If the output of MAX(CreationDate) is not wanted - like in the example of the original question - the only answer is the second statement of Prashant Gupta's answer:

SELECT [Category] FROM [MonitoringJob] 
GROUP BY [Category] ORDER BY MAX([CreationDate]) DESC

Explanation: you can't use the ORDER BY clause in an inline function, so the statement in the answer of Prutswonder is not useable in this case, you can't put an outer select around it and discard the MAX(CreationDate) part.


if object_id ('tempdb..#tempreport') is not null
begin  
drop table #tempreport
end 
create table #tempreport (
Category  nvarchar(510),
CreationDate smallint )
insert into #tempreport 
select distinct Category from MonitoringJob (nolock) 
select * from #tempreport  ORDER BY CreationDate DESC

Extended sort key columns

The reason why what you want to do doesn't work is because of the logical order of operations in SQL, which, for your first query, is (simplified):

  • FROM MonitoringJob
  • SELECT Category, CreationDate i.e. add a so called extended sort key column
  • ORDER BY CreationDate DESC
  • SELECT Category i.e. remove the extended sort key column again from the result.

So, thanks to the SQL standard extended sort key column feature, it is totally possible to order by something that is not in the SELECT clause, because it is being temporarily added to it behind the scenes.

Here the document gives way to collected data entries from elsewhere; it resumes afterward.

/-! ## What a drive's DONE, FAULT or report does to its owner -/

/-- DONE of the operation a head's phase waits for (R26, R27, R28, R32, R33, R34, R35, R120, R123, R126): MOVE leads to
SEARCH at the ball with the z limit z1 - cw - 500, never below 0; a SEARCH without contact is a SEARCH_MISS and RAISE
begins, one with contact waits for the edge; LOOP leads to SEARCH at the stitch; TAIL leads to the first attempt of SPARK;
RAISE ends the wire FAILED, and after a failed stitch suspends the head with LOOSE_WIRE. A DONE of an operation whose
phase has ended has no effect on the wire but that an operation held back behind it is issued (R26). The recipe, the
track, the pull station and the mode stay; the other head stays too, but that a wire ended by RAISE may complete the
strip, which ends its standing band request (R70, R74). -/
def Obligations.PositionerDoneEndsThePhase : Prop :=
  ∀ (h g : HeadId) (n : Snapshot) (s : State), h ≠ g → (s.head h).state = .active → (s.head h).snapshot = some n →
    s.cmc.mode ≠ .halt →
    (∀ (p : Phase) (o : DriveOp) (q : Phase) (next : DriveOp), (s.head h).posOp = some .current →
      (s.head h).phase = some p → s.Outstanding (positioner h) o →
      s.dlc.line = .poll (positioner h) (statusHead 1 o.code []) →
      (p = .move1 ∧ (∃ x y, o = .move x y) ∧ q = .search1 ∧
          next = .search (n.entry.z1 - (n.ballSet.cw + 500)) 1 ∨
        p = .loop ∧ (∃ a b c x y, o = .loop a b c x y) ∧ q = .search2 ∧
          next = .search (n.entry.z2 - (n.stitchSet.cw + 500)) 1) →
      ∃ t : State, exec (statusEnd 1 o.code []) s = .next t ∧ t.dlc.line = .free ∧ t.dlc.sent = [0x33] ∧
        t.head h = { s.head h with phase := some q, posOp := some .current, contactWait := false } ∧
        t.Queued (positioner h) next ∧ t.head g = s.head g ∧ t.cmc = s.cmc ∧ t.rs = s.rs ∧ t.stu = s.stu ∧
        t.trc = s.trc ∧ t.psc = s.psc ∧ t.rm = s.rm ∧ t.pnc = s.pnc ∧ t.pending = s.pending) ∧
    (∀ (b : Bond) (z v : Nat), (s.head h).posOp = some .current →
      (s.head h).phase = some (match b with | .ball => .search1 | .stitch => .search2) →
      s.Outstanding (positioner h) (.search z v) →
      (s.dlc.line = .poll (positioner h) (statusHead 1 0x11 [0]) →
        ∃ t : State, exec (statusEnd 1 0x11 [0]) s = .next t ∧
          t.head h =
            { (s.head h).setCapture b { (s.head h).capture b with verdict := some .searchMiss } with
              phase := some .raise, posOp := some .current, contactWait := false } ∧
          t.Queued (positioner h) .raise ∧ t.head g = s.head g ∧ t.cmc = s.cmc ∧ t.rs = s.rs ∧ t.stu = s.stu ∧
          t.trc = s.trc ∧ t.psc = s.psc ∧ t.rm = s.rm ∧ t.pnc = s.pnc ∧ t.pending = s.pending) ∧
      (s.dlc.line = .poll (positioner h) (statusHead 1 0x11 [1]) →
        ∃ t : State, exec (statusEnd 1 0x11 [1]) s = .next t ∧
          t.head h = { s.head h with posOp := none, contactWait := true } ∧
          (t.dlc.drives.get (positioner h)).stage = .none ∧ t.dlc.queue = s.dlc.queue ∧ t.head g = s.head g ∧
          t.cmc = s.cmc ∧ t.rs = s.rs ∧ t.stu = s.stu ∧ t.trc = s.trc ∧ t.psc = s.psc ∧ t.rm = s.rm ∧ t.pnc = s.pnc ∧
          t.pending = s.pending)) ∧
    ((s.head h).posOp = some .current → (s.head h).phase = some .tail → s.Outstanding (positioner h) .tail →
      s.dlc.line = .poll (positioner h) (statusHead 1 0x13 []) →
      ∃ t : State, exec (statusEnd 1 0x13 []) s = .next t ∧
        t.head h =
          { s.head h with
            phase := some .spark, sparkFrom := some .tail, sparkAttempts := 1, sparkRequest := true, posOp := none
            contactWait := false } ∧
        (t.dlc.drives.get (positioner h)).stage = .none ∧ t.dlc.queue = s.dlc.queue ∧ t.head g = s.head g ∧
        t.cmc = s.cmc ∧ t.rs = s.rs ∧ t.stu = s.stu ∧ t.trc = s.trc ∧ t.psc = s.psc ∧ t.rm = s.rm ∧ t.pnc = s.pnc ∧
        t.pending = s.pending) ∧
    ((s.head h).posOp = some .current → (s.head h).phase = some .raise → s.Outstanding (positioner h) .raise →
      s.dlc.line = .poll (positioner h) (statusHead 1 0x14 []) →
      ∃ (t : State) (r : WireRecord), exec (statusEnd 1 0x14 []) s = .next t ∧
        (t.rm.get (bondRegion h)).records =
          (s.rm.get (bondRegion h)).records ++ [.wire { r with outcome := .failed }] ∧
        r.serial = (s.rm.get (bondRegion h)).nextSerial ∧ r.time = s.cmc.cellTime ∧ r.unit = n.unit ∧
        r.wire = n.wire ∧ r.head = h ∧ r.ball.verdict = (s.head h).ball.verdict.getD .notMade ∧
        r.stitch.verdict = (s.head h).stitch.verdict.getD .notMade ∧
        (t.rm.get (bondRegion h)).reserved = (s.rm.get (bondRegion h)).reserved - 1 ∧
        (t.head h).phase = none ∧ (t.head h).snapshot = none ∧
        (t.head h).failCount = min 255 ((s.head h).failCount + 1) ∧
        ((s.head h).ball.verdict ≠ some .searchMiss → (s.head h).ball.verdict ≠ some .height →
          (t.head h).state = .suspended ∧ (t.head h).reason = some .looseWire ∧ (t.head h).restartSpark = true) ∧
        ((s.head h).ball.verdict = some .searchMiss ∨ (s.head h).ball.verdict = some .height →
          (t.head h).reason ≠ some .looseWire ∧
            ((s.head h).wireBreak = false → (t.head h).restartSpark = (s.head h).restartSpark)) ∧
        (s.stu.request.get g = false → t.head g = s.head g) ∧
        t.cmc.mode = s.cmc.mode ∧ t.cmc.hold = s.cmc.hold ∧ t.rs = s.rs ∧ t.trc = s.trc ∧ t.psc = s.psc ∧
        t.pending = s.pending) ∧
    (∀ (o : DriveOp) (results : List Byte), (s.head h).posOp = some .stale → (s.head h).heldOp = none →
      s.Outstanding (positioner h) o → resultLength o.code = some results.length →
      s.dlc.line = .poll (positioner h) (statusHead 1 o.code results) →
      ∃ t : State, exec (statusEnd 1 o.code results) s = .next t ∧ t.head h = { s.head h with posOp := none } ∧
        (t.dlc.drives.get (positioner h)).stage = .none ∧ t.dlc.queue = s.dlc.queue ∧ t.heads.get g = s.heads.get g ∧
        t.cmc = s.cmc ∧ t.rm = s.rm ∧ t.stu = s.stu ∧ t.rs = s.rs ∧ t.trc = s.trc ∧ t.psc = s.psc ∧ t.pnc = s.pnc ∧
        t.pending = s.pending) ∧
    (∀ (o held : DriveOp) (results : List Byte), (s.head h).posOp = some .stale → (s.head h).heldOp = some held →
      s.Outstanding (positioner h) o → resultLength o.code = some results.length →
      s.dlc.line = .poll (positioner h) (statusHead 1 o.code results) →
      ∃ t : State, exec (statusEnd 1 o.code results) s = .next t ∧
        t.head h = { s.head h with posOp := some .current, heldOp := none } ∧ t.Queued (positioner h) held ∧
        t.heads.get g = s.heads.get g ∧ t.cmc = s.cmc ∧ t.rm = s.rm ∧ t.stu = s.stu ∧ t.rs = s.rs ∧ t.trc = s.trc ∧
        t.psc = s.psc ∧ t.pnc = s.pnc ∧ t.pending = s.pending)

So, why doesn't this work with DISTINCT?

If we add the DISTINCT operation, it would be added between SELECT and ORDER BY:

  • FROM MonitoringJob
  • SELECT Category, CreationDate
  • DISTINCT
  • ORDER BY CreationDate DESC
  • SELECT Category

But now, with the extended sort key column CreationDate, the semantics of the DISTINCT operation has been changed, so the result will no longer be the same. This is not what we want, so both the SQL standard, and all reasonable databases forbid this usage.

Workarounds

It can be emulated with standard syntax as follows

SELECT Category
FROM (
  SELECT Category, MAX(CreationDate) AS CreationDate
  FROM MonitoringJob
  GROUP BY Category
) t
ORDER BY CreationDate DESC

Or, just simply (in this case), as shown also by Prutswonder

SELECT Category, MAX(CreationDate) AS CreationDate
FROM MonitoringJob
GROUP BY Category
ORDER BY CreationDate DESC

I have blogged about SQL DISTINCT and ORDER BY more in detail here.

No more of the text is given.